Liminar impede o avanço da transferência sem estudo técnico sobre servidores, concurso público, economicidade e impacto no IPM
A juíza Joice Sofiati Salgado, da 2ª Vara da Fazenda Pública, concedeu nesta terça-feira, 30 de junho, liminar em ação civil pública movida pelo Sindicato dos Servidores Municipais de Ribeirão Preto, Guatapará e Pradópolis e barrou a transferência da gestão da Unidade de Saúde Básica (UBS) Hélio Lourenço de Oliveira, no bairro Santa Cruz do José Jacques para a Fundação Hospital Santa Lydia sem a apresentação prévia de estudo técnico e motivação documentada.
Na decisão, a magistrada determina que o município apresente, no prazo de 15 dias, estudo técnico prévio sobre a necessidade, economicidade e adequação da medida. Deverá tratar, no mínimo, da situação dos servidores efetivos lotados na unidade, da existência de cargos vagos, da viabilidade de provimento por concurso público e dos impactos da transferência sobre o Instituto de Previdência dos Municipiários (IPM).
Até a apresentação desse estudo e nova deliberação judicial, a Prefeitura está proibida de remover servidores municipais atualmente lotados na UBS Santa Cruz em razão da transferência pretendida. A decisão também estabelece que, caso o contrato de gestão já tenha sido formalizado, seus efeitos ficam imediatamente suspensos até a apresentação do estudo técnico e da motivação exigida.
A Justiça de Ribeirão Preto determinou ainda que município e Fundação Santa Lydia juntem aos autos, no prazo de cinco dias, cópia integral do contrato de gestão, caso já tenha sido firmado, ou de outro instrumento equivalente, acompanhado do respectivo plano de trabalho e dos atos normativos relacionados.
Ação do sindicato – Na ação, o sindicato sustenta que a transferência da UBS Santa Cruz estava sendo conduzida sem transparência suficiente e sem a apresentação dos documentos essenciais para controle social, fiscalização e avaliação jurídica da medida. A entidade aponta que a mudança poderia significar substituição da prestação direta dos serviços municipais de saúde por vínculos indiretos, com esvaziamento de cargos permanentes e risco de burla à regra constitucional do concurso público.
O sindicato também destaca que a própria Secretaria Municipal da Saúde informou, em resposta oficial por meio do e-SIC, que não foram realizados, solicitados ou recebidos estudos relacionados aos impactos dessas medidas sobre o IPM. Para a entidade, essa admissão reforça a gravidade da transferência, já que a substituição de servidores estatutários por vínculos indiretos pode reduzir a base contributiva do regime próprio de previdência dos servidores municipais.

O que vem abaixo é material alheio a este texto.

/-! ### draw -/

@[simp] theorem State.draw_pending (s : State) : (s.draw).pending = s.pending := rfl
@[simp] theorem State.draw_now (s : State) : (s.draw).now = s.now := rfl
@[simp] theorem State.draw_part (s : State) : (s.draw).part = s.part := rfl
@[simp] theorem State.draw_regs (s : State) : (s.draw).regs = s.regs := rfl
@[simp] theorem State.draw_holds (s : State) : (s.draw).holds = s.holds := rfl
@[simp] theorem State.draw_portShadows (s : State) : (s.draw).portShadows = s.portShadows := rfl
@[simp] theorem State.draw_objs (s : State) : (s.draw).objs = s.objs := rfl
@[simp] theorem State.draw_octs (s : State) : (s.draw).octs = s.octs := rfl
@[simp] theorem State.draw_posts (s : State) : (s.draw).posts = s.posts := rfl
@[simp] theorem State.draw_out (s : State) : (s.draw).out = s.out := rfl
@[simp] theorem State.draw_free (s : State) : (s.draw).free = s.free + 1 := rfl
@[simp] theorem State.draw_clk (s : State) : (s.draw).clk = s.clk := rfl
@[simp] theorem State.draw_rtc (s : State) : (s.draw).rtc = s.rtc := rfl
@[simp] theorem State.draw_ptp (s : State) : (s.draw).ptp = s.ptp := rfl
@[simp] theorem State.draw_dieA (s : State) : (s.draw).dieA = s.dieA := rfl
@[simp] theorem State.draw_dieB (s : State) : (s.draw).dieB = s.dieB := rfl
@[simp] theorem State.draw_holder (s : State) : (s.draw).holder = s.holder := rfl
@[simp] theorem State.draw_profiles (s : State) : (s.draw).profiles = s.profiles := rfl
@[simp] theorem State.draw_curves (s : State) : (s.draw).curves = s.curves := rfl
@[simp] theorem State.draw_aggDefs (s : State) : (s.draw).aggDefs = s.aggDefs := rfl
@[simp] theorem State.draw_queues (s : State) : (s.draw).queues = s.queues := rfl
@[simp] theorem State.draw_waiters (s : State) : (s.draw).waiters = s.waiters := rfl
@[simp] theorem State.draw_expiring (s : State) : (s.draw).expiring = s.expiring := rfl
@[simp] theorem State.draw_gateDrops (s : State) : (s.draw).gateDrops = s.gateDrops := rfl
@[simp] theorem State.draw_drainFrom (s : State) : (s.draw).drainFrom = s.drainFrom := rfl
@[simp] theorem State.draw_arbs (s : State) : (s.draw).arbs = s.arbs := rfl
@[simp] theorem State.draw_unitTmo (s : State) : (s.draw).unitTmo = s.unitTmo := rfl
@[simp] theorem State.draw_tmoPending (s : State) : (s.draw).tmoPending = s.tmoPending := rfl
@[simp] theorem State.draw_nodes (s : State) : (s.draw).nodes = s.nodes := rfl
@[simp] theorem State.draw_radios (s : State) : (s.draw).radios = s.radios := rfl
@[simp] theorem State.draw_plcs (s : State) : (s.draw).plcs = s.plcs := rfl
@[simp] theorem State.draw_chains (s : State) : (s.draw).chains = s.chains := rfl
@[simp] theorem State.draw_eths (s : State) : (s.draw).eths = s.eths := rfl
@[simp] theorem State.draw_frameCounter (s : State) : (s.draw).frameCounter = s.frameCounter := rfl
@[simp] theorem State.draw_counterSaved (s : State) : (s.draw).counterSaved = s.counterSaved := rfl
@[simp] theorem State.draw_link (s : State) : (s.draw).link = s.link := rfl
@[simp] theorem State.draw_keys (s : State) : (s.draw).keys = s.keys := rfl
@[simp] theorem State.draw_segUse (s : State) : (s.draw).segUse = s.segUse := rfl
@[simp] theorem State.draw_segNew (s : State) : (s.draw).segNew = s.segNew := rfl
@[simp] theorem State.draw_inputs (s : State) : (s.draw).inputs = s.inputs := rfl
@[simp] theorem State.draw_meter (s : State) : (s.draw).meter = s.meter := rfl
@[simp] theorem State.draw_theft (s : State) : (s.draw).theft = s.theft := rfl
@[simp] theorem State.draw_balanceFrom (s : State) : (s.draw).balanceFrom = s.balanceFrom := rfl
@[simp] theorem State.draw_balanceOver (s : State) : (s.draw).balanceOver = s.balanceOver := rfl
@[simp] theorem State.draw_balanceWithin (s : State) : (s.draw).balanceWithin = s.balanceWithin := rfl
@[simp] theorem State.draw_journal (s : State) : (s.draw).journal = s.journal := rfl
@[simp] theorem State.draw_mirrors (s : State) : (s.draw).mirrors = s.mirrors := rfl
@[simp] theorem State.draw_mirrorCount (s : State) : (s.draw).mirrorCount = s.mirrorCount := rfl
@[simp] theorem State.draw_sideA (s : State) : (s.draw).sideA = s.sideA := rfl
@[simp] theorem State.draw_sideB (s : State) : (s.draw).sideB = s.sideB := rfl
@[simp] theorem State.draw_twin (s : State) : (s.draw).twin = s.twin := rfl
@[simp] theorem State.draw_replies (s : State) : (s.draw).replies = s.replies := rfl
@[simp] theorem State.draw_sessions (s : State) : (s.draw).sessions = s.sessions := rfl
@[simp] theorem State.draw_remembered (s : State) : (s.draw).remembered = s.remembered := rfl
@[simp] theorem State.draw_progress (s : State) : (s.draw).progress = s.progress := rfl
@[simp] theorem State.draw_pointers (s : State) : (s.draw).pointers = s.pointers := rfl
@[simp] theorem State.draw_company (s : State) : (s.draw).company = s.company := rfl
@[simp] theorem State.draw_directory (s : State) : (s.draw).directory = s.directory := rfl
@[simp] theorem State.draw_committing (s : State) : (s.draw).committing = s.committing := rfl
@[simp] theorem State.draw_activation (s : State) : (s.draw).activation = s.activation := rfl
@[simp] theorem State.draw_campaign (s : State) : (s.draw).campaign = s.campaign := rfl
@[simp] theorem State.draw_continuity (s : State) : (s.draw).continuity = s.continuity := rfl
@[simp] theorem State.draw_tests (s : State) : (s.draw).tests = s.tests := rfl
@[simp] theorem State.draw_power (s : State) : (s.draw).power = s.power := rfl
@[simp] theorem State.draw_tap (s : State) : (s.draw).tap = s.tap := rfl

/-! ### post -/

@[simp] theorem State.post_pending (s : State) (p : Plane) (k c : Nat) (b : List Byte) :
    (s.post p k c b).pending = s.pending := rfl
@[simp] theorem State.post_now (s : State) (p : Plane) (k c : Nat) (b : List Byte) :
    (s.post p k c b).now = s.now := rfl
@[simp] theorem State.post_part (s : State) (p : Plane) (k c : Nat) (b : List Byte) :
    (s.post p k c b).part = s.part := rfl
@[simp] theorem State.post_regs (s : State) (p : Plane) (k c : Nat) (b : List Byte) :
    (s.post p k c b).regs = s.regs := rfl
@[simp] theorem State.post_holds (s : State) (p : Plane) (k c : Nat) (b : List Byte) :
    (s.post p k c b).holds = s.holds := rfl
@[simp] theorem State.post_portShadows (s : State) (p : Plane) (k c : Nat) (b : List Byte) :
    (s.post p k c b).portShadows = s.portShadows := rfl
@[simp] theorem State.post_objs (s : State) (p : Plane) (k c : Nat) (b : List Byte) :
    (s.post p k c b).objs = s.objs := rfl
@[simp] theorem State.post_octs (s : State) (p : Plane) (k c : Nat) (b : List Byte) :
    (s.post p k c b).octs = s.octs := rfl
@[simp] theorem State.post_posts (s : State) (p : Plane) (k c : Nat) (b : List Byte) :
    (s.post p k c b).posts = s.posts ++ [⟨k, c, b, p, s.now⟩] := rfl
@[simp] theorem State.post_out (s : State) (p : Plane) (k c : Nat) (b : List Byte) :
    (s.post p k c b).out = s.out := rfl
@[simp] theorem State.post_free (s : State) (p : Plane) (k c : Nat) (b : List Byte) :
    (s.post p k c b).free = s.free := rfl
@[simp] theorem State.post_clk (s : State) (p : Plane) (k c : Nat) (b : List Byte) :
    (s.post p k c b).clk = s.clk := rfl
@[simp] theorem State.post_rtc (s : State) (p : Plane) (k c : Nat) (b : List Byte) :
    (s.post p k c b).rtc = s.rtc := rfl
@[simp] theorem State.post_ptp (s : State) (p : Plane) (k c : Nat) (b : List Byte) :
    (s.post p k c b).ptp = s.ptp := rfl
@[simp] theorem State.post_dieA (s : State) (p : Plane) (k c : Nat) (b : List Byte) :
    (s.post p k c b).dieA = s.dieA := rfl
@[simp] theorem State.post_dieB (s : State) (p : Plane) (k c : Nat) (b : List Byte) :
    (s.post p k c b).dieB = s.dieB := rfl
@[simp] theorem State.post_holder (s : State) (p : Plane) (k c : Nat) (b : List Byte) :
    (s.post p k c b).holder = s.holder := rfl
@[simp] theorem State.post_profiles (s : State) (p : Plane) (k c : Nat) (b : List Byte) :
    (s.post p k c b).profiles = s.profiles := rfl
@[simp] theorem State.post_curves (s : State) (p : Plane) (k c : Nat) (b : List Byte) :
    (s.post p k c b).curves = s.curves := rfl
@[simp] theorem State.post_aggDefs (s : State) (p : Plane) (k c : Nat) (b : List Byte) :
    (s.post p k c b).aggDefs = s.aggDefs := rfl
@[simp] theorem State.post_queues (s : State) (p : Plane) (k c : Nat) (b : List Byte) :
    (s.post p k c b).queues = s.queues := rfl
@[simp] theorem State.post_waiters (s : State) (p : Plane) (k c : Nat) (b : List Byte) :
    (s.post p k c b).waiters = s.waiters := rfl
@[simp] theorem State.post_expiring (s : State) (p : Plane) (k c : Nat) (b : List Byte) :
    (s.post p k c b).expiring = s.expiring := rfl
@[simp] theorem State.post_gateDrops (s : State) (p : Plane) (k c : Nat) (b : List Byte) :
    (s.post p k c b).gateDrops = s.gateDrops := rfl
@[simp] theorem State.post_drainFrom (s : State) (p : Plane) (k c : Nat) (b : List Byte) :
    (s.post p k c b).drainFrom = s.drainFrom := rfl
@[simp] theorem State.post_arbs (s : State) (p : Plane) (k c : Nat) (b : List Byte) :
    (s.post p k c b).arbs = s.arbs := rfl
@[simp] theorem State.post_unitTmo (s : State) (p : Plane) (k c : Nat) (b : List Byte) :
    (s.post p k c b).unitTmo = s.unitTmo := rfl
@[simp] theorem State.post_tmoPending (s : State) (p : Plane) (k c : Nat) (b : List Byte) :
    (s.post p k c b).tmoPending = s.tmoPending := rfl
@[simp] theorem State.post_nodes (s : State) (p : Plane) (k c : Nat) (b : List Byte) :
    (s.post p k c b).nodes = s.nodes := rfl
@[simp] theorem State.post_radios (s : State) (p : Plane) (k c : Nat) (b : List Byte) :
    (s.post p k c b).radios = s.radios := rfl
@[simp] theorem State.post_plcs (s : State) (p : Plane) (k c : Nat) (b : List Byte) :
    (s.post p k c b).plcs = s.plcs := rfl
@[simp] theorem State.post_chains (s : State) (p : Plane) (k c : Nat) (b : List Byte) :
    (s.post p k c b).chains = s.chains := rfl
@[simp] theorem State.post_eths (s : State) (p : Plane) (k c : Nat) (b : List Byte) :
    (s.post p k c b).eths = s.eths := rfl
@[simp] theorem State.post_frameCounter (s : State) (p : Plane) (k c : Nat) (b : List Byte) :
    (s.post p k c b).frameCounter = s.frameCounter := rfl
@[simp] theorem State.post_counterSaved (s : State) (p : Plane) (k c : Nat) (b : List Byte) :
    (s.post p k c b).counterSaved = s.counterSaved := rfl
@[simp] theorem State.post_link (s : State) (p : Plane) (k c : Nat) (b : List Byte) :
    (s.post p k c b).link = s.link := rfl
@[simp] theorem State.post_keys (s : State) (p : Plane) (k c : Nat) (b : List Byte) :
    (s.post p k c b).keys = s.keys := rfl
@[simp] theorem State.post_segUse (s : State) (p : Plane) (k c : Nat) (b : List Byte) :
    (s.post p k c b).segUse = s.segUse := rfl
@[simp] theorem State.post_segNew (s : State) (p : Plane) (k c : Nat) (b : List Byte) :
    (s.post p k c b).segNew = s.segNew := rfl
@[simp] theorem State.post_inputs (s : State) (p : Plane) (k c : Nat) (b : List Byte) :
    (s.post p k c b).inputs = s.inputs := rfl
@[simp] theorem State.post_meter (s : State) (p : Plane) (k c : Nat) (b : List Byte) :
    (s.post p k c b).meter = s.meter := rfl
@[simp] theorem State.post_theft (s : State) (p : Plane) (k c : Nat) (b : List Byte) :
    (s.post p k c b).theft = s.theft := rfl
@[simp] theorem State.post_balanceFrom (s : State) (p : Plane) (k c : Nat) (b : List Byte) :
    (s.post p k c b).balanceFrom = s.balanceFrom := rfl
@[simp] theorem State.post_balanceOver (s : State) (p : Plane) (k c : Nat) (b : List Byte) :
    (s.post p k c b).balanceOver = s.balanceOver := rfl
@[simp] theorem State.post_balanceWithin (s : State) (p : Plane) (k c : Nat) (b : List Byte) :
    (s.post p k c b).balanceWithin = s.balanceWithin := rfl
@[simp] theorem State.post_journal (s : State) (p : Plane) (k c : Nat) (b : List Byte) :
    (s.post p k c b).journal = s.journal := rfl
@[simp] theorem State.post_mirrors (s : State) (p : Plane) (k c : Nat) (b : List Byte) :
    (s.post p k c b).mirrors = s.mirrors := rfl
@[simp] theorem State.post_mirrorCount (s : State) (p : Plane) (k c : Nat) (b : List Byte) :
    (s.post p k c b).mirrorCount = s.mirrorCount := rfl
@[simp] theorem State.post_sideA (s : State) (p : Plane) (k c : Nat) (b : List Byte) :
    (s.post p k c b).sideA = s.sideA := rfl
@[simp] theorem State.post_sideB (s : State) (p : Plane) (k c : Nat) (b : List Byte) :
    (s.post p k c b).sideB = s.sideB := rfl
@[simp] theorem State.post_twin (s : State) (p : Plane) (k c : Nat) (b : List Byte) :
    (s.post p k c b).twin = s.twin := rfl
@[simp] theorem State.post_replies (s : State) (p : Plane) (k c : Nat) (b : List Byte) :
    (s.post p k c b).replies = s.replies := rfl
@[simp] theorem State.post_sessions (s : State) (p : Plane) (k c : Nat) (b : List Byte) :
    (s.post p k c b).sessions = s.sessions := rfl
@[simp] theorem State.post_remembered (s : State) (p : Plane) (k c : Nat) (b : List Byte) :
    (s.post p k c b).remembered = s.remembered := rfl
@[simp] theorem State.post_progress (s : State) (p : Plane) (k c : Nat) (b : List Byte) :
    (s.post p k c b).progress = s.progress := rfl
@[simp] theorem State.post_pointers (s : State) (p : Plane) (k c : Nat) (b : List Byte) :
    (s.post p k c b).pointers = s.pointers := rfl
@[simp] theorem State.post_company (s : State) (p : Plane) (k c : Nat) (b : List Byte) :
    (s.post p k c b).company = s.company := rfl
@[simp] theorem State.post_directory (s : State) (p : Plane) (k c : Nat) (b : List Byte) :
    (s.post p k c b).directory = s.directory := rfl
@[simp] theorem State.post_committing (s : State) (p : Plane) (k c : Nat) (b : List Byte) :
    (s.post p k c b).committing = s.committing := rfl
@[simp] theorem State.post_activation (s : State) (p : Plane) (k c : Nat) (b : List Byte) :
    (s.post p k c b).activation = s.activation := rfl
@[simp] theorem State.post_campaign (s : State) (p : Plane) (k c : Nat) (b : List Byte) :
    (s.post p k c b).campaign = s.campaign := rfl
@[simp] theorem State.post_continuity (s : State) (p : Plane) (k c : Nat) (b : List Byte) :
    (s.post p k c b).continuity = s.continuity := rfl
@[simp] theorem State.post_tests (s : State) (p : Plane) (k c : Nat) (b : List Byte) :
    (s.post p k c b).tests = s.tests := rfl
@[simp] theorem State.post_power (s : State) (p : Plane) (k c : Nat) (b : List Byte) :
    (s.post p k c b).power = s.power := rfl
@[simp] theorem State.post_tap (s : State) (p : Plane) (k c : Nat) (b : List Byte) :
    (s.post p k c b).tap = s.tap := rfl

A prefeitura diz, emnota, que está analisando a decisão pra depois se manifestar. Para o presidente do Sindicato dos Servidores Municipais, Valdir Avelino, a decisão confirma a necessidade de transparência e planejamento antes de qualquer alteração estrutural na rede municipal de saúde.
“A Justiça reconheceu o ponto central que o sindicato vem denunciando: uma unidade pública de saúde não pode ser transferida sem estudo técnico, sem demonstrar economicidade, sem explicar o que acontecerá com os servidores e sem medir o impacto no IPM. A população precisa de atendimento, os servidores precisam de segurança e a cidade precisa saber quais são os efeitos reais dessa política de terceirização”, afirmou.
Segundo o Departamento Jurídico do sindicato, o pedido da entidade e a decisão judicial não interrompem o atendimento à população. Ao contrário, a decisão da 2ª Vara da Fazenda Pública de Ribeirão Preto determina expressamente que a continuidade da prestação do serviço de saúde seja assegurada, sem qualquer prejuízo aos usuários da UBS Santa Cruz.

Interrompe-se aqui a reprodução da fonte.